Although there are numerous efficiency gains in utilizing LLMs in research, they however cannot replace humans particularly in contexts where meticulous understanding and original thought, along with accountability are crucial5,6. With deeper understanding of LLMs, it was found that LLMs are also capable of generating fake citations, rapidly generating large volumes of questionable information, and also amplifying biases3,7. This has led to negative ethical implications like authorship integrity and a surge in predatory practices and as a consequence, an “AI-driven infodemic” has emerged5. There is also a risk of public health threat resulting from ghost-written scientific articles, fake news and misinforming content3. In addressing these issues, as a first step, it is pertinent to understand attitudes of researchers towards LLMs in research by assessing researcher’s awareness and practices of the use of LLMs.

Our study provides a unique analysis of a targeted group of medical and paramedical researchers enrolled in a one-year-certification course- Global Clinical Scholars Research Training (GCSRT) Program, at Harvard Medical School (HMS). We aim to provide insights into the current trends in AI usage in research and publication along with a peek into the future scope and impact of LLMs. We strongly believe that the results of our study can aid journals to formulate future policies regarding the use of AI tools in the process of publication, thus ensuring credibility and maintaining integrity of medical publications.

Methods

Study design and population

This global survey was carried out using a cross-sectional design. It was conducted between April and June 2024, amongst a diverse group of medical and paramedical researchers who received training at the GCSRT program at Harvard. This program consists of researchers from over 50 countries and 6 continents spanning various specialties, career stages, age groups and genders. At the program, all participants receive advanced training in every stage of research including statistical analysis, publishing and grant writing8. They are therefore an ideal group to assess AI tools usage in research.

Study objectives

We had three primary objectives for this study. First, to assess the level of awareness of LLMs amongst global researchers. Second, to identify how LLMs are currently used in academic research and publishing amongst our survey respondents. And third, to analyze the potential future impact and ethical implications of AI tools in medical research and publishing.

Eligibility criteria

  1. (a)

    Inclusion Criteria: Medical and paramedical researchers who have been participants of the GCSRT program at HMS belonging to any cohort between 2020 and 2024, irrespective of their country of origin, research interests, active years in research, age or gender. Researchers who were members of the unofficial class WhatsApp groups and were proficient in reading and writing in English language were included specifically.

  2. (b)

    Exclusion Criteria: Researchers from cohorts outside of the above specified years, those who were not accessible through class WhatsApp groups, or were not proficient in reading and writing in English language were excluded from the study. Medical and paramedical researchers who have not undergone training at this program as well as non-medical researchers, were not invited for this study.
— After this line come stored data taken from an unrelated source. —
-- ==== Sys2Proof/Laws/KeptBoot.lean ====
section
/-! SUPPORT. For every operation of Machine/Boot.lean the parts of the state that it may change. -/
set_option linter.unusedTactic false
set_option linter.unreachableTactic false
set_option linter.unusedVariables false
set_option linter.tactic.unusedName false
set_option Elab.async false
namespace Sys2Proof.Machine

def km_putAll : Nat := pt.objs

theorem State.putAll_kept (s : State) (l : List (Nat × Nat)) : Kept km_putAll s (s.putAll l) := by
  refine ⟨fun p hp => ?_, rfl, Nat.le_refl _, id, putAll_wf l, fun h => ⟨Nat.le_refl _, h⟩, fun _ _ h => h⟩
  cases p with
  | obj q =>
    intro e hq
    have h : ob (q % 65536) ||| km_putAll = km_putAll := ob_objs (by decide +kernel)
    rw [Nat.mod_eq_of_lt hq] at h
    rw [Part.num, pt_ob_testBit h] at hp
    cases hp
  | _ => rfl


def km_loadStore : Nat := ob Obj.devStoreStatus ||| km_putAll ||| km_setImg

theorem State.loadStore_kept (s : State) (bad : List Nat) (want : Nat → Bool) : Kept km_loadStore s (State.loadStore s bad want) := by
  unfold State.loadStore
  repeat' (first
    | with_reducible assumption
    | decide +kernel
    | with_reducible exact Kept.refl ..
    | with_reducible apply Kept.step (State.count_kept _ _ _ _ _ _)
    | with_reducible apply Kept.step (State.putAll_kept _ _)
    | with_reducible apply Kept.step (State.setImg_kept _ _ _ _)
    | with_reducible apply Kept.foldl
    | with_reducible refine fun (x : State) a hx => ?_
    | (extract_lets +onlyGivenNames x; refine cutK (m := km_loadStore) (s := s) (x := x) ?_ ?_; on_goal 1 => (try unfold x); on_goal 2 => (intro hx; clear_value x))
    | extract_lets +onlyGivenNames x
    | split
    | refine Kept.of_snd ‹_› ?_
    | dsimp +zetaDelta only [id_eq])

def km_saveStart : Nat := ob Obj.devStoreStatus ||| pt.bot ||| pt.freeCtr

theorem State.saveStart_kept (s : State) : Kept km_saveStart s (State.saveStart s) := by
  unfold State.saveStart
  repeat' (first
    | with_reducible assumption
    | decide +kernel
    | with_reducible exact Kept.refl ..
    | with_reducible apply Kept.step (State.draw_kept _)
    | with_reducible apply Kept.step (State.setFld_kept _ _ _ _ _)
    | exact fun h => ⟨Nat.le_refl _, h⟩
    | exact fun _ _ h => h
    | (extract_lets +onlyGivenNames x; refine cutK (m := km_saveStart) (s := s) (x := x) ?_ ?_; on_goal 1 => (try unfold x); on_goal 2 => (intro hx; clear_value x))
    | extract_lets +onlyGivenNames x
    | split
    | refine Kept.of_snd ‹_› ?_
    | with_reducible apply Kept.set_bot)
Questionnaire development and survey dissemination strategy

The survey was drafted using Google Forms, in English Language. It consisted of a total of 4 sections to cover our primary objectives- (1) Background, (2) Awareness of LLMs, (3) Impact of LLMs and (4) Future Policy. Each question was carefully reviewed for its relevance, validity, and unbiasedness. Data collectors for the study were voluntarily chosen from amongst the participants of the GCSRT Program. The data collectors from each of the targeted cohorts were made primary in-charge of reaching out to our target population in their cohort via personal messaging on WhatsApp and LinkedIn. The contact information of the survey respondents was obtained from the unofficial class WhatsApp groups and personal networks of the data collectors. A total of 3 personal messages including 2 reminders, spaced 7 days apart each, were sent to each prospective participant. Informed consent was obtained, and Google survey forms were filled out by a total of 226 researchers from over 59 countries.

Sample size and statistical methods

The link to the Google survey form was distributed to 5 cohorts of the GCSRT program consisting of a total of 550 medical and paramedical researchers. A total sample size of 220 was calculated by considering a margin of error of 5%, a confidence level of 95% and power of 0.8. Descriptive statistics of the survey respondents were presented as mean ± standard deviation for normally distributed continuous data, median (interquartile range) for non-normally distributed continuous data, and frequencies & percentages for categorical data. Continuous data were tested for normality using the Shapiro–Wilk test. Normally distributed data were analyzed using one way ANOVA while non-normally distributed data were analyzed using the Kruskal-Wallis test. Categorical data were analyzed with Chi-squared test or Fisher’s exact test. Qualitative data from open-ended questions were studied via thematic analysis. All statistical analyses were performed in Stata MP version 17.0 (StataCorp, College Station, TX, USA). All tests were two-tailed and considered significant at P < 0.05.

Ethical consideration

In accordance with the declaration of Helsinki8, this study was approved by the ethical review board at Allama Iqbal Medical College/ Jinnah Hospital Lahore, Pakistan (Reference no: ERB 163/9/30-04-2024/S1 ERB). It is not supported or endorsed by HMS. However, timely notification about the study was provided to the administration of the GCSRT program. Consent to participate was collected from every respondent as the first, mandatory response to the questionnaire. All personal information like email ID, nationality, and age was carefully de-identified and handled confidentially. The respondents were provided necessary information on the voluntariness of the study as well as contact information of the principal investigator.

Results

We analyzed the responses of 226 global researchers from over 59 countries and practicing across 65 different medical and paramedical specialties. Across the various countries of origin (Supplementary Table S1), the two most common regions of origin were the region of Americas (23.5%) and the South-East Asian region (23.5%).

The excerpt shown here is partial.